If the indemnification provided for in this Article VII is unavailable to
an indemnified party under the second or third paragraphs hereof or insufficient
in respect of any losses, claims, damages or liabilities referred to therein,
then each indemnifying party, in lieu of indemnifying such indemnified party,
shall contribute to the amount paid or payable by such indemnified party as a
result of such losses, claims, damages or liabilities (i) in such proportion as
is appropriate to reflect the relative benefits received by the Company on the
one hand and the Underwriters on the other from the offering of the Offered
Securities or (ii) if the allocation provided by clause (i) above is not
permitted by applicable law, in such proportion as is appropriate to reflect not
only the relative benefits referred to in clause (i) above but also the relative
fault of the Company on the one hand and of the Underwriters on the other in
connection with the statements or omissions which resulted in such losses,
claims, damages or liabilities, as well as any other relevant equitable
considerations. The relative benefits received by the Company on the one hand
and the Underwriters on the other in connection with the offering of the Offered
Securities shall be deemed to be in the same proportions as the total net
proceeds from the offering of such Offered Securities (before deducting
expenses) received by the Company bear to the total underwriting discounts and
commissions received by the Underwriters in respect thereof.
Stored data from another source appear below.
-- ==== Sys2Proof/Laws/Effects.lean ====
section
/-! SUPPORT. What the operations that read, write to the console or poll can do to the whole state, said once: they
go on (`GoesOn`) or they fail (`Fails`); and what every held step and every service does by these. -/

namespace Sys2Proof.Machine

/-- Memory changed only if a poll was answered in between (R35, R52): the count of polls never falls, and where it is
the same, so is the memory. -/
def MemoryByPolls (s t : State) : Prop :=
  s.console.polls < t.console.polls ∨ (t.console.polls = s.console.polls ∧ t.mem = s.mem)

theorem MemoryByPolls.trans {s t u : State} (h : MemoryByPolls s t) (g : MemoryByPolls t u) : MemoryByPolls s u := by
  rcases h with h | ⟨h, hm⟩ <;> rcases g with g | ⟨g, gm⟩
  · exact .inl (h.trans g)
  · exact .inl (g ▸ h)
  · exact .inl (h ▸ g)
  · exact .inr ⟨g.trans h, gm.trans hm⟩

theorem MemoryByPolls.mem_eq {s t : State} (h : MemoryByPolls s t) (hp : t.console.polls = s.console.polls) :
    t.mem = s.mem := by
  rcases h with h | h
  · omega
  · exact h.2

/-- What no console operation and no read changes, and how the console moves. -/
structure Quiet (s t : State) : Prop where
  regs : t.regs = s.regs
  cond : t.cond = s.cond
  pc : t.pc = s.pc
  params : t.params = s.params
  words : ∀ a : Word, a ≠ kbsr → a ≠ kbdr → t.word a = s.word a
  wf : Memory.wf s.mem = true → Memory.wf t.mem = true
  input : ∃ taken, s.console.input = taken ++ t.console.input
  output : ∃ written, t.console.output = s.console.output ++ written
  failAfter : s.console.failAfter = none → t.console.failAfter = none
  polls : MemoryByPolls s t

/-- An operation was answered and the step goes on. -/
structure GoesOn (s t : State) : Prop extends Quiet s t where
  run : t.run = s.run
  held : t.held = s.held

/-- An operation failed: RUN is FAULTED(IO_FAILURE) and the console has failed. -/
structure Fails (s t : State) : Prop extends Quiet s t where
  run : t.run = .faulted .ioFailure
  held : t.held = s.held
  failed : t.console.failAfter = some 0

theorem Quiet.refl (s : State) : Quiet s s :=
  ⟨rfl, rfl, rfl, rfl, fun _ _ _ => rfl, id, ⟨[], rfl⟩, ⟨[], by simp⟩, id, .inr ⟨rfl, rfl⟩⟩

theorem Quiet.trans {s t u : State} (h : Quiet s t) (g : Quiet t u) : Quiet s u where
  regs := g.regs.trans h.regs
  cond := g.cond.trans h.cond
  pc := g.pc.trans h.pc
  params := g.params.trans h.params
  words := fun a h1 h2 => (g.words a h1 h2).trans (h.words a h1 h2)
  wf := g.wf ∘ h.wf
  input := by
    obtain ⟨x, hx⟩ := h.input; obtain ⟨y, hy⟩ := g.input
    exact ⟨x ++ y, by rw [hx, hy, List.append_assoc]⟩
  output := by
    obtain ⟨x, hx⟩ := h.output; obtain ⟨y, hy⟩ := g.output
    exact ⟨x ++ y, by rw [hy, hx, List.append_assoc]⟩
  failAfter := g.failAfter ∘ h.failAfter
  polls := h.polls.trans g.polls

theorem GoesOn.refl (s : State) : GoesOn s s := ⟨Quiet.refl s, rfl, rfl⟩

theorem GoesOn.trans {s t u : State} (h : GoesOn s t) (g : GoesOn t u) : GoesOn s u :=
  ⟨h.toQuiet.trans g.toQuiet, g.run.trans h.run, g.held.trans h.held⟩

theorem GoesOn.fails {s t u : State} (h : GoesOn s t) (g : Fails t u) : Fails s u :=
  ⟨h.toQuiet.trans g.toQuiet, g.run, g.held.trans h.held, g.failed⟩

/-- A console that fails was going to fail. -/
theorem Fails.some {s t : State} (h : Fails s t) : ∃ n, s.console.failAfter = some n := by
  cases hs : s.console.failAfter with
  | none => exact absurd (h.failAfter hs) (by simp [h.failed])
  | some n => exact ⟨n, rfl⟩

theorem fails_of_failAfter {s : State} (h : s.console.failAfter = some 0) : Fails s (raiseFatal .ioFailure s) :=
  ⟨⟨rfl, rfl, rfl, rfl, fun _ _ _ => rfl, id, ⟨[], rfl⟩, ⟨[], by simp⟩, id, .inr ⟨rfl, rfl⟩⟩, rfl, rfl, h⟩

/-- A change of the console that only moves on, with no poll, is quiet. -/
theorem goesOn_console (s : State) (c : Console) (hi : ∃ taken, s.console.input = taken ++ c.input)
    (ho : ∃ written, c.output = s.console.output ++ written) (hf : s.console.failAfter = none → c.failAfter = none)
    (hp : c.polls = s.console.polls) : GoesOn s { s with console := c } :=
  ⟨⟨rfl, rfl, rfl, rfl, fun _ _ _ => rfl, id, hi, ho, hf, .inr ⟨hp, rfl⟩⟩, rfl, rfl⟩

theorem after_failAfter_none {n : Nat} {c : Console} (h : c.failAfter = none) : (c.after n).failAfter = none := by
  simp [Console.after, h]

/-! ### The operations -/

/-- A result whose `done` goes on and whose `stopped` fails. -/
def Result.Plain {α : Type} (s : State) (r : Result α) : Prop :=
  (∃ a t, r = .done a t ∧ GoesOn s t) ∨ (∃ t, r = .stopped t ∧ Fails s t)

theorem Result.Plain.andThen {α β : Type} {s : State} {r : Result α} {k : α → State → Result β}
    (h : r.Plain s) (hk : ∀ a t, r = .done a t → (k a t).Plain t) : (r.andThen k).Plain s := by
  rcases h with ⟨a, t, rfl, ht⟩ | ⟨t, rfl, ht⟩
  · rcases hk a t rfl with ⟨b, u, hu, hg⟩ | ⟨u, hu, hg⟩
    · exact .inl ⟨b, u, hu, ht.trans hg⟩
    · exact .inr ⟨u, hu, ht.fails hg⟩
  · exact .inr ⟨t, rfl, ht⟩

theorem plain_done {α : Type} (a : α) (s : State) : (Result.done a s).Plain s := .inl ⟨a, s, rfl, GoesOn.refl s⟩

theorem consoleWrite_plain (ch : Byte) (s : State) : (consoleWrite ch s).Plain s := by
  rcases consoleWrite_cases ch s with ⟨h, e⟩ | ⟨-, e⟩
  · exact .inr ⟨_, e, fails_of_failAfter h⟩
  · exact .inl ⟨_, _, e, goesOn_console s _ ⟨[], rfl⟩ ⟨[ch], rfl⟩ after_failAfter_none rfl⟩

theorem consoleFlush_plain (s : State) : (consoleFlush s).Plain s := by
  rcases consoleFlush_cases s with ⟨h, e⟩ | ⟨-, e⟩
  · exact .inr ⟨_, e, fails_of_failAfter h⟩
  · exact .inl ⟨_, _, e, goesOn_console s _ ⟨[], rfl⟩ ⟨[], by simp⟩ after_failAfter_none rfl⟩

theorem consoleWriteAll_plain (chars : List Byte) (s : State) : (consoleWriteAll chars s).Plain s := by
  induction chars generalizing s with
  | nil => exact plain_done () s
  | cons ch rest ih => exact (consoleWrite_plain ch s).andThen fun _ t _ => ih t
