theorem stringLoop_allOnes (n : Nat) (p : Word) {s : State} (h : AllOnes s) :
    ∃ q t, AllOnes t ∧ ∀ atEnd, stringLoop putsChars atEnd n p s = atEnd q t := by
  induction n generalizing p s with
  | zero => exact ⟨p, s, h, fun _ => rfl⟩
  | succ n ih =>
    obtain ⟨t, e, ht⟩ := memRead_allOnes p h
    have hw : consoleWriteAll (putsChars 1) t =
        .done () { t with console := { t.console with output := t.console.output ++ [1] } } := by
      simp [putsChars, consoleWriteAll, consoleWrite, Console.answer, ht.2.2.2, Result.andThen, lowByte]
    obtain ⟨q, u, hu, hl⟩ := ih (p + 1) (s := { t with console := { t.console with output := t.console.output ++ [1] } })
      ⟨ht.1, ht.2.1, ht.2.2.1, ht.2.2.2⟩
    refine ⟨q, u, hu, fun atEnd => ?_⟩
    rw [stringLoop, e]
    simp only [Result.andThen, if_neg (show (1 : Word) ≠ 0 by decide), hw]
    exact hl atEnd

theorem putsFrom_allOnes_held (p : Word) {s : State} (h : AllOnes s) : (putsFrom p s).held ≠ none := by
  obtain ⟨q, t, ht, hl⟩ := stringLoop_allOnes 65536 p h
  obtain ⟨q2, t2, -, hl2⟩ := stringLoop_allOnes (stringBound t.console) q ht
  rw [putsFrom, stringService, hl, hl2]
  exact fun h => by cases h

/-- Every word is 1, no character is unread, nothing is held, and the console answers `k` more operations. -/
def OnesFailing (k : Nat) (s : State) : Prop :=
  (∀ a : Word, s.word a = 1) ∧ s.params.pollMode = .bit15Only ∧ s.console.input = [] ∧ s.held = none ∧
  s.console.failAfter = some k

theorem memRead_onesFailing (p : Word) {k : Nat} {s : State} (h : OnesFailing k s) :
    memRead p s = .stopped (raiseFatal .ioFailure s) ∨ ∃ t j, memRead p s = .done 1 t ∧ OnesFailing j t ∧ j ≤ k := by
  obtain ⟨h1, h2, h3, h4, h5⟩ := h
  have hn : s.console.findsKey = false := by simp [Console.findsKey, h3]
  by_cases hp : p = kbsr
  · subst hp
    rcases memRead_kbsr_cases s with ⟨-, e⟩ | ⟨-, hx, -⟩ | ⟨-, hx, -⟩ | ⟨-, -, e⟩
    · exact .inl e
    · simp [hn] at hx
    · simp [hn] at hx
    · have hs : statusIdle s.params.pollMode (s.word kbsr) = 1 := by rw [h1, h2]; rfl
      refine .inr ⟨pollIdle s, k - 1, by rw [e, hs], ⟨fun a => ?_, h2, h3, h4, ?_⟩, Nat.sub_le k 1⟩
      · by_cases ha : a = kbsr
        · rw [ha, pollIdle_kbsr, hs]
        · rw [pollIdle_word s ha]; exact h1 a
      · simp [pollIdle, withConsole, Console.polled, Console.after, h5]
  · exact .inr ⟨s, k, by rw [memRead_ordinary s hp, h1], ⟨h1, h2, h3, h4, h5⟩, le_rfl⟩

/-- In a memory of ones each word takes one operation at least, until the console fails. -/
theorem stringLoop_onesFailing (n : Nat) (p : Word) {k : Nat} {s : State} (h : OnesFailing k s) :
    (∃ t, t.held = none ∧ ∀ atEnd, stringLoop putsChars atEnd n p s = .stopped (raiseFatal .ioFailure t)) ∨
    ∃ q t j, OnesFailing j t ∧ j + n ≤ k ∧ ∀ atEnd, stringLoop putsChars atEnd n p s = atEnd q t := by
  induction n generalizing p s k with
  | zero => exact .inr ⟨p, s, k, h, le_rfl, fun _ => rfl⟩
  | succ n ih =>
    rcases memRead_onesFailing p h with e | ⟨t, j, e, ht, hj⟩
    · exact .inl ⟨s, h.2.2.2.1, fun atEnd => by rw [stringLoop, e]; rfl⟩
    · have hl : ∀ atEnd, stringLoop putsChars atEnd (n + 1) p s =
          (consoleWrite 1 t).andThen fun _ u => stringLoop putsChars atEnd n (p + 1) u := fun atEnd => by
        have hc : consoleWriteAll (putsChars 1) t = consoleWrite 1 t := by
          change (consoleWrite 1 t).andThen (fun _ u => .done () u) = consoleWrite 1 t
          cases consoleWrite 1 t <;> rfl
        rw [stringLoop, e, ← hc]
        rfl
      rcases consoleWrite_cases 1 t with ⟨-, e'⟩ | ⟨ha, e'⟩
      · exact .inl ⟨t, ht.2.2.2.1, fun atEnd => by rw [hl, e']; rfl⟩
      · have hj1 := ha j ht.2.2.2.2
        have hw : OnesFailing (j - 1) { t with console := { t.console.after 1 with output := t.console.output ++ [1] } } :=
          ⟨ht.1, ht.2.1, ht.2.2.1, ht.2.2.2.1, by simp [Console.after, ht.2.2.2.2]⟩
        rcases ih (p + 1) hw with
          ⟨u, hu, hl'⟩ | ⟨q, u, i, hu, hi, hl'⟩
        · exact .inl ⟨u, hu, fun atEnd => by rw [hl, e', ← hl' atEnd]; rfl⟩
        · exact .inr ⟨q, u, i, hu, by omega, fun atEnd => by rw [hl, e', ← hl' atEnd]; rfl⟩
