theorem fetch_of_decode {i : Instr} {s : State} {f : Frame} {rest : List Frame} (hc : ConfigOk s.cfg)
    (hp : s.pending = none) (hh : s.host = f :: rest) (hd : decode s.cfg.nOut f = .ok i) :
    fetch s = .command i (frameTaken rest s) := by
  simp only [fetch, hp, hh, if_pos hc, hd]

theorem fetch_of_pending {s : State} {p : Pending} (hp : s.pending = some p) :
    fetch s = .command p.cmd (resume s) := by
  simp only [fetch, hp]

/-- Settles O5, through what the fetch takes. -/
theorem stepRunsTheDecodedCommand : Obligations.StepRunsTheDecodedCommand := by
  intro s f rest i hc hp hh hd
  exact step_of_fetch_command (fetch_of_decode hc hp hh hd)

/-! ## Waiting for the Bridge -/

/-- A command that reaches its transaction with no answer at hand waits (20_memory.md R77; log 5). -/
theorem exec_of_unanswered {i : Instr} {s : State} {x : Transaction} (hs : Ready s)
    (hx : transactionOf s.cfg i = some x) (hb : s.bridge = []) : exec i s = .next (wait i x s) := by
  cases x with
  | read a n => rw [exec_of_read hs hx, readBridge_unanswered hb]
  | write a raws =>
    obtain ⟨rfl, -⟩ := recordsWritten_spec hx
    rw [exec_of_write hs hx, writeOutputs_unanswered hb]

/-- Taking up a command that waits undoes the wait. -/
theorem resume_wait {s : State} (hp : s.pending = none) (i : Instr) (x : Transaction) : resume (wait i x s) = s := by
  cases s
  cases hp
  rfl

theorem step_wait {i : Instr} {s : State} {x : Transaction} (hs : Ready s) (hx : transactionOf s.cfg i = some x)
    (hb : s.bridge = []) : step (wait i x s) = .next (wait i x s) := by
  rw [step_of_fetch_command (fetch_of_pending rfl), resume_wait hs.2]
  exact exec_of_unanswered hs hx hb

/-- A state that a step does not change is where every run from it ends. -/
theorem runSteps_of_step_eq_self {s : State} (h : step s = .next s) (n : Nat) : runSteps n s = .next s := by
  induction n with
  | zero => rfl
  | succ n ih => rw [runSteps_succ h, ih]

/-- Settles O11: the waiting state is its own next state. -/
theorem unansweredCommandStaysStuck : Obligations.UnansweredCommandStaysStuck := by
  intro i s x hs hx hb
  exact ⟨exec_of_unanswered hs hx hb, runSteps_of_step_eq_self (step_wait hs hx hb)⟩

/-! ## Failed writes -/

/-- Forgetting some channels is a map over all of them. -/
theorem overlay_unknown (k : Nat) (new out : List OutState) :
    overlay k (new.map fun _ => .unknown) out
      = out.mapIdx fun j o => if k ≤ j ∧ j < k + new.length then .unknown else o := by
  apply List.ext_getElem?
  intro j
  rw [List.getElem?_mapIdx]
  by_cases hcov : k ≤ j ∧ j < k + new.length
  · by_cases hj : j < out.length
    · have hnew : j - k < new.length := by omega
      rw [overlay_getElem?_inside (by simpa using hcov) hj]
      simp [hcov, hj, hnew]
    · have hlen := Nat.not_lt.1 hj
      rw [List.getElem?_eq_none (by simpa using hlen), List.getElem?_eq_none hlen]
      rfl
  · rw [overlay_getElem?_outside (by simpa using hcov)]
    simp [hcov]
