-- ==== Sys2Proof/Syntax.lean ====
section
/-! DEFINITION. The commands of the block: one constructor per row of spec/opcode_table.json, and the types of their
operands. -/
namespace Sys2Proof

/-- What the tracking loop presents at a wrap of the output angle (R50, R52, R58, R489). `freq` is the measured frequency in
mHz; `loop` lists the phase errors of the measured loop, in au, at the wraps of the measured angle in the finished cycle, oldest
first; `err` is the output angle less the measured angle, in au; `amp` is the positive-sequence amplitude in 0.1 % of `NOMAMP`;
`ampA`, `ampB` and `ampC` are the phase amplitudes over the finished cycle in hub ADC codes; `dipAt` is the output angle at which a
dip that is in progress began. -/
structure WrapMeas where
  freq : Nat
  loop : List Int
  err : BitVec 16
  amp : BitVec 16
  thd : BitVec 16
  phb : BitVec 16
  phc : BitVec 16
  ampA : BitVec 16
  ampB : BitVec 16
  ampC : BitVec 16
  dipAt : BitVec 16
deriving DecidableEq, Repr


/-- The SOP types the block takes part in (R142); `other` stands for SOP'' and the debug types. -/
inductive Sop where
  | sop | sopp | other
deriving DecidableEq, Repr

/-- What presents a tick to a counter (Table 03-1). -/
inductive TickSrc where
  | tclk | usec | angle | sched | slot | wrap
  | tin (k : Fin 8) (rise : Bool)
  | port (p : Fin 512) (kind : Fin 8)
deriving DecidableEq, Repr

/-- What presents a capture event to a counter (Table 03-5). -/
inductive CapSrc where
  | tin (k : Fin 8) (rise : Bool)
  | mzx | ma | wrap | slot
  | feeder (f : Fin 8)
  | port (p : Fin 512) (kind : Fin 8)
deriving DecidableEq, Repr

/-- Who makes a register access: the management plane (the host) or the course of a channel. -/
inductive Who where
  | host
  | course (c : Fin 4)
deriving DecidableEq, Repr

/-- The settings of a port's front end (R138). -/
inductive PortSetting where
  | cccfg | inrush | limit | retry | pgwin
deriving DecidableEq, Repr


/-- A filtered ship signal that is taken (R224). -/
inductive ShipSig where
  | shed (code : Fin 8)
  | emerg (low : Bool)
  | manv (low : Bool)
deriving DecidableEq, Repr

/-- How the two copies of the rake end a round (R235, R26, R44): they agree, they differ, or they have not agreed yet. -/
inductive RoundEnd where
  | agree | differ | late
deriving DecidableEq, Repr

/-- An event that can trigger an on-demand conversion (Table 09-4): `ZERO` or `MATCH` of a counter, an angle tick, a slot
start, a wrap. -/
inductive TrigSrc where
  | zero (n : Fin 32)
  | hit (n : Fin 32)
  | angle (a : BitVec 16)
  | slot | wrap
deriving DecidableEq, Repr
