-- ==== Sys2Proof/Config.lean ====
section
/-! DEFINITION. The free values: values the manual leaves open. Each is an opaque constant applied to the free-value
counter of the state, so no proof can see what it is. -/
namespace Sys2Proof.Config

/-- A natural number that the manual does not state. -/
opaque freeNat : Nat → Nat

/-- A word that the manual does not state. -/
opaque freeWord : Nat → BitVec 32

/-- What `FDR_IMEAN` shows for a negative mean current, by its magnitude in 10 mA (Table 08-12, log 157). -/
opaque negativeMean : Nat → BitVec 32

/-- The 16 check bits of a data word at its address: the code's generator is not stated (R314). -/
opaque checkBits : BitVec 64 → Nat → BitVec 16

/-- How the decoder takes a pattern of four or more errors, and what it makes of the data (R315: outside the guarantee). -/
opaque manyErrors : BitVec 100 → Nat
opaque manyData : BitVec 100 → BitVec 64

/-- The size in bytes of a memory of Table 12-2 that is given none. -/
opaque memBytes : Nat → Nat

/-- The upset of a memory word at a microsecond, if one comes: its memory, its word, the error pattern (R313, log 163). -/
opaque upset : Nat → Option (Nat × Nat × BitVec 100)

/-- The upset of a string at a microsecond, if one comes: its course, its index, the word in the order of R296, the bits flipped. -/
opaque stringUpset : Nat → Option (Fin 4 × Fin 3 × Nat × BitVec 32)

/-- The bits of the boundary register, and the device's identification code, of which IEEE 1149.1 fixes bit 0 at 1 (R395, log 106). -/
opaque boundaryBits : Nat
opaque idcode : BitVec 32

end Sys2Proof.Config
end

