/-- The cross-check at a wrap: a cycle with no accepted edge is a miss. `was` is the state before the wrap: the wrap at which LOCKED
is entered does not count (R74). -/
def crossWrap (was : AngState) (s : State) : State :=
  let s1 := if s.xActive && !s.tb.xSeen then crossMiss s else s
  if s1.tb.st = .locked && was = .locked then
    setTb (fun t => { t with xSeen := false, xWraps := min 2 (t.xWraps + 1) }) s1
  else s1

/-- `MZX` is the cross-check reference (Table 02-1). -/
def State.refIsMzx (s : State) : Bool :=
  s.act R.ANG_CFG F.ANG_CFG_SRC ≠ 2 && s.acts R.ANG_CFG F.ANG_CFG_XCHK_EN

/-- A signed angle difference, in −32,768 to 32,767. -/
def angDiff (a : Int) : Int := (a + 32768) % 65536 - 32768

/-- An edge at output angle `a` finds its input out of the blanking that ends at position `stop` (R48). -/
def State.unblanked (s : State) (stop : Nat) (a : BitVec 16) : Bool := stop ≤ s.auPos a

/-- An accepted rising edge on `MZX` at output angle `a` (R48, R74). -/
def mzxEdge (a : BitVec 16) (s : State) : State :=
  let s1 := setTb (fun t => { t with mzxBlankEnd := s.auPos a + 8192 }) s
  if s1.refIsMzx then
    crossEdge (angDiff ((a.toNat : Int) - signed 16 (s1.act R.ANG_MZXOFS F.ANG_MZXOFS_OFS))) s1
  else s1

/-- An accepted edge of the `MA` comparator at output angle `a` (R48, R74). -/
def maEdge (a : BitVec 16) (s : State) : State :=
  let s1 := setTb (fun t => { t with maBlankEnd := s.auPos a + 8192 }) s
  if s1.refIsMzx then s1 else crossEdge (angDiff (a.toNat : Int)) s1

/-! ### Snapshot and low-half reads (R73, R76) -/

/-- The word of `ANG_ANGLE` and `ANG_SNAP_ANG` (Table 02-12). -/
def State.angleWord (s : State) : Word :=
  BitVec.ofNat 32 (s.tb.st.code * 2 ^ 29 + s.tb.angle.toNat / 2048 * 2 ^ 16 + s.tb.angle.toNat)

/-- The snapshot of R73. -/
def angSnap (s : State) : State :=
  setFld R.ANG_SNAP_CTL F.ANG_SNAP_CTL_VALID 1
    (setReg R.ANG_SNAP_USECH (BitVec.ofNat 32 (s.tb.usec.toNat / 2 ^ 32))
      (setReg R.ANG_SNAP_USECL (BitVec.ofNat 32 s.tb.usec.toNat)
        (setReg R.ANG_SNAP_CYCH (BitVec.ofNat 32 (s.tb.cyc.toNat / 2 ^ 32))
          (setReg R.ANG_SNAP_CYCL (BitVec.ofNat 32 s.tb.cyc.toNat) (setReg R.ANG_SNAP_ANG s.angleWord s)))))

def execAngSnap (s : State) : Host.Outcome State Fault Refusal := .next (access .host R.ANG_SNAP_CTL angSnap s)

/-- Reads `ANG_CYC_LO` and latches `ANG_CYC_HI` (R76). -/
def readCycLo (s : State) : Word × State :=
  (BitVec.ofNat 32 s.tb.cyc.toNat, setReg R.ANG_CYC_HI (BitVec.ofNat 32 (s.tb.cyc.toNat / 2 ^ 32)) s)

/-- Reads `ANG_USEC_LO` and latches `ANG_USEC_HI` (R76). -/
def readUsecLo (s : State) : Word × State :=
  (BitVec.ofNat 32 s.tb.usec.toNat, setReg R.ANG_USEC_HI (BitVec.ofNat 32 (s.tb.usec.toNat / 2 ^ 32)) s)

end Sys2Proof.Machine
end

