/-- The row from any state but OFF to OFF. -/
def goOff (p : Nat) (s : State) : State :=
  if (s.portOf p).state = .off then s
  else
    let s1 := openVconn p (pgFall p s)
    portGone p 3 (updPort p (fun x => { (x.dropPower.startDisch true s1.clock) with
      state := .off, stAt := s1.clock, ret := .off, armed := false, term := false, sink := false, attRec := false, cc := false,
      ccAt := s1.clock }) s1)

/-- `UNLOCK` on the port die: each clear of a count sets `CNT_CLR`. -/
def clearTrips (p : Nat) (s : State) : State :=
  if (s.portOf p).tripCnt = 0 then s
  else portEvt p F.PRT_EVT_CNT_CLR (updPort p (fun x => { x with tripCnt := 0 }) s)

def unlock (p : Nat) (s : State) : State :=
  let s1 := clearTrips p s
  if (s1.portOf p).state = .lockout then updPort p (fun x => { x with state := .idle, stAt := s1.clock, attRec := false }) s1 else s1

/-- A mark for a port whose link is down: a later `ADMIN_DIS` or `ADMIN_EN` replaces the other (R139). -/
def markAdmin (p : Nat) (en : Bool) (s : State) : State := updHub p (fun h => { h with markEn := en, markDis := !en }) s

/-- `ADMITDONE` once every port of the admission order is admitted (R372). -/
def admitDone (s : State) : State :=
  if (List.range 512).all fun p => s.cls p = 0 || tabGet Adm.waiting s.adm p = .admitted ||
      tabGet Adm.waiting s.adm p = .removed
  then setFld R.BOOT_STAT F.BOOT_STAT_ADMITDONE 1 s
  else s

def setAdm (p : Nat) (v : Adm) (s : State) : State := { s with adm := tabSet Adm.waiting s.adm p v }

/-- Admission of a port (R372); with the link down the order waits as a mark. -/
def admitPort (p : Nat) (s : State) : State :=
  let s1 := setAdm p .admitted s
  if s1.portUp p then leaveOff p s1 else markAdmin p true s1

/-- `ADMIN_EN` from the management plane (R373, R388). -/
def adminEn (p : Nat) (s : State) : State :=
  if s.flag R.OTP_STAT F.OTP_STAT_TRIMBAD then s
  else if !s.released then setAdm p .kept s
  else if s.cls p = 0 then s
  else admitDone (admitPort p s)

def execAdminEn (p : Fin 512) (s : State) : Host.Outcome State Fault Refusal :=
  .next (access .host (R.PRT_CMD p) (adminEn p) s)

/-- `ADMIN_DIS` from the management plane (R373). -/
def adminDis (p : Nat) (s : State) : State :=
  let s1 := setAdm p .removed s
  if !s1.released then s1
  else admitDone (if s1.portUp p then goOff p s1 else markAdmin p false s1)

def execAdminDis (p : Fin 512) (s : State) : Host.Outcome State Fault Refusal :=
  .next (access .host (R.PRT_CMD p) (adminDis p) s)

def cmdUnlock (p : Nat) (s : State) : State :=
  if s.portUp p then unlock p s else updHub p (fun h => { h with markUnlock := true }) s

def execAdminUnlock (p : Fin 512) (s : State) : Host.Outcome State Fault Refusal :=
  .next (access .host (R.PRT_CMD p) (cmdUnlock p) s)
The relative fault
of the Company on the one hand and of the Underwriters on the other shall be
determined by reference to, among other things, whether the untrue or alleged
untrue statement of a material fact or the omission or alleged omission to state
a material fact relates to information supplied by the Company or by the
Underwriters and the parties' relative intent, knowledge, access to information
and opportunity to correct or prevent such statement or omission.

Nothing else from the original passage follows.